Stephen Wright
Dow Jones Newswires
26 Nov 05
Foreign media have been cowed by fear of lawsuits from Singapore’s leadership and censor their reports on the city-state, helping to prop up a regime that restricts freedom of speech and assembly, an opposition leader said Friday.
Chee Soon Juan, leader of the Singapore Democrat Party and longtime critic of the city-state’s ruling People’s Action Party, said Singapore-based foreign media are engaging in “self censorship” by shying away from sensitive issues.
In the past few years, some foreign news organizations have paid large fines in legal settlements or had their circulation restricted in Singapore. Affected publications or organizations include the Economist, Bloomberg LP, The Asian Wall Street Journal and The Far Eastern Economic Review.

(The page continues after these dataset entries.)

-- ==== Sys2Proof/Syntax.lean ====
section
/-! DEFINITION. The commands: every row of the table of operations. Accessors write words to registers; every other
command is something that happens to the part (a bus event, a boundary, a timer, a measurement that ends). -/

namespace Sys2Proof

open Machine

The Wall Street Journal and its regional editions and The Far Eastern Economic Review, along with this and other newswires, are published by Dow Jones & Company (DJ).
Singapore says foreign media are welcome in Singapore but must respect local sensitivities and not interfere in local politics.

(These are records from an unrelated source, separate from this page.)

-- ==== Sys2Proof/Machine/Regs.lean ====
section
/-! DEFINITION. The register map: one constant for each field of the register tables of the specification, and for
each block the list of its fields. A field's record gives its place, its access code (R4), its reset value, and the
values a write may give it where the table refuses the others (R50); `m1 := false` marks a field that the dialect of
major 1 lacks (R43). Registers that are computed when they are read (`Views.lean`) have no constant here. -/

namespace Sys2Proof.Machine

/-! ### global: R58, R380 -/

def F.GLOBAL_STAT_STAGE : Fld := { blk := .global, off := 0x40, hi := 2, lo := 0 }
def F.GLOBAL_STAT_FG_ACTIVE : Fld := { blk := .global, off := 0x40, hi := 3, lo := 3 }
def F.GLOBAL_STAT_PLL_LOCKED : Fld := { blk := .global, off := 0x40, hi := 4, lo := 4 }
def F.GLOBAL_STAT_FW_IMAGE : Fld := { blk := .global, off := 0x40, hi := 5, lo := 5 }
def F.DEVICE_ID_PART : Fld := { blk := .global, off := 0x44, hi := 31, lo := 16, reset := 0x5120 }
def F.DEVICE_ID_STEPPING : Fld := { blk := .global, off := 0x44, hi := 15, lo := 8, reset := 0xA2 }
def F.SPEAK_MAJOR : Fld := { blk := .global, off := 0x48, hi := 7, lo := 0, acc := .rw }
def F.SPEAK_MISS_COUNT : Fld := { blk := .global, off := 0x4C, hi := 8, lo := 0 }
def F.ACC_LOG_REASON : Fld := { blk := .global, off := 0x50, hi := 3, lo := 0 }
def F.ACC_LOG_PAGE : Fld := { blk := .global, off := 0x50, hi := 15, lo := 8 }
def F.ACC_ADDR_OFFSET : Fld := { blk := .global, off := 0x54, hi := 11, lo := 0 }
def F.ACC_COUNT_COUNT : Fld := { blk := .global, off := 0x58, hi := 31, lo := 0, acc := .w1a }
def F.SCRATCH_VALUE : Fld := { blk := .global, off := 0x68, hi := 31, lo := 0, acc := .rw }
def F.BOOT_STAT_STATE : Fld := { blk := .global, off := 0x100, hi := 2, lo := 0 }
def F.BOOT_STAT_ERR : Fld := { blk := .global, off := 0x100, hi := 6, lo := 3 }
def F.BOOT_STAT_FALLBACK : Fld := { blk := .global, off := 0x100, hi := 7, lo := 7 }
def F.BOOT_STAT_SOURCE : Fld := { blk := .global, off := 0x100, hi := 9, lo := 8 }
def F.FW_VER_VER : Fld := { blk := .global, off := 0x108, hi := 31, lo := 0 }
def F.FW_SEQ_SEQ : Fld := { blk := .global, off := 0x10C, hi := 31, lo := 0 }
def F.MBX_LEN_LEN : Fld := { blk := .global, off := 0x110, hi := 19, lo := 0, acc := .rw }
def F.MBX_CMD_GO : Fld := { blk := .global, off := 0x114, hi := 0, lo := 0, acc := .wo }
def F.MBX_CMD_ABORT : Fld := { blk := .global, off := 0x114, hi := 1, lo := 1, acc := .wo }

/-- The fields of the block's registers: R58, R380. -/
def fieldsGlobal : List Fld :=
  [F.GLOBAL_STAT_STAGE, F.GLOBAL_STAT_FG_ACTIVE, F.GLOBAL_STAT_PLL_LOCKED, F.GLOBAL_STAT_FW_IMAGE,
   F.DEVICE_ID_PART, F.DEVICE_ID_STEPPING, F.SPEAK_MAJOR, F.SPEAK_MISS_COUNT, F.ACC_LOG_REASON,
   F.ACC_LOG_PAGE, F.ACC_ADDR_OFFSET, F.ACC_COUNT_COUNT, F.SCRATCH_VALUE, F.BOOT_STAT_STATE, F.BOOT_STAT_ERR,
   F.BOOT_STAT_FALLBACK, F.BOOT_STAT_SOURCE, F.FW_VER_VER, F.FW_SEQ_SEQ, F.MBX_LEN_LEN, F.MBX_CMD_GO,
   F.MBX_CMD_ABORT]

Last week, Singapore Prime Minister Lee Hsien Loong said on the sidelines of the Asia-Pacific Economic Cooperation forum in Busan, South Korea, that hundreds of magazines are available in Singapore, the Internet is easily available and many international media organizations have offices there.
“If you’re reporting the facts, you have nothing to fear,” Lee said, according to the Associated Press. “All we ask is the right to put our position on the record.”
The city-state was recently ranked near the bottom of an international press freedom index compiled by Reporters Without Borders, behind countries such as Sudan and Ethiopia.
Fair and balanced reporting on Singapore is being “slowly choked,” with news outlets afraid of financial penalties, such as restrictions on circulation, if they offend the government, Chee said.
The international media companies, many of which have regional headquarters in Singapore, should “rethink” whether they want to operate here, Chee said.
Singapore’s world-class infrastructure and reputation for stability need to be balanced against the fact that its government is a “regime that brooks no dissent,” he said.
Singapore, one of the wealthiest nations in Asia, prides itself on being an oasis of stability and efficiency in a crisis-prone region, but the current government, in power for over four decades, maintains strict control over its citizens.
Local media toe the government line. Public protests of five or more people require a permit, and some high-profile dissenters have been sued for defamation and bankrupted.
Chee himself faces bankruptcy after a court awarded modern Singapore’s founding father, Lee Kuan Yew, and former Prime Minister Goh Chok Tong some S$500,000 in defamation damages for comments Chee made during the 2001 election campaign.
Chee, a former lecturer in neuropsychology, was sacked from his teaching job at the National University of Singapore in 1993 after he joined the opposition.
He contested his dismissal, which was made on grounds of dishonest behavior, and was sued by university officials for defamation, paying out S$300,000.
Singapore cannot become a fully fledged democracy until it has freedom of speech, assembly and the media, Chee said.
While freedom of assembly and speech could be achieved domestically by defying bans on public protests and gatherings, freedom of the media will never be achieved without pressure from the international community, he said.
Prime Minister Lee’s “rhetoric” that Singapore is becoming a more open society doesn’t live up to the reality, Chee said.
He pointed to the recent arrest of four people engaged in a peaceful protest for more transparency from government organizations, and the ongoing police investigation into Martyn See, the maker of Singapore Rebel, a documentary about Chee.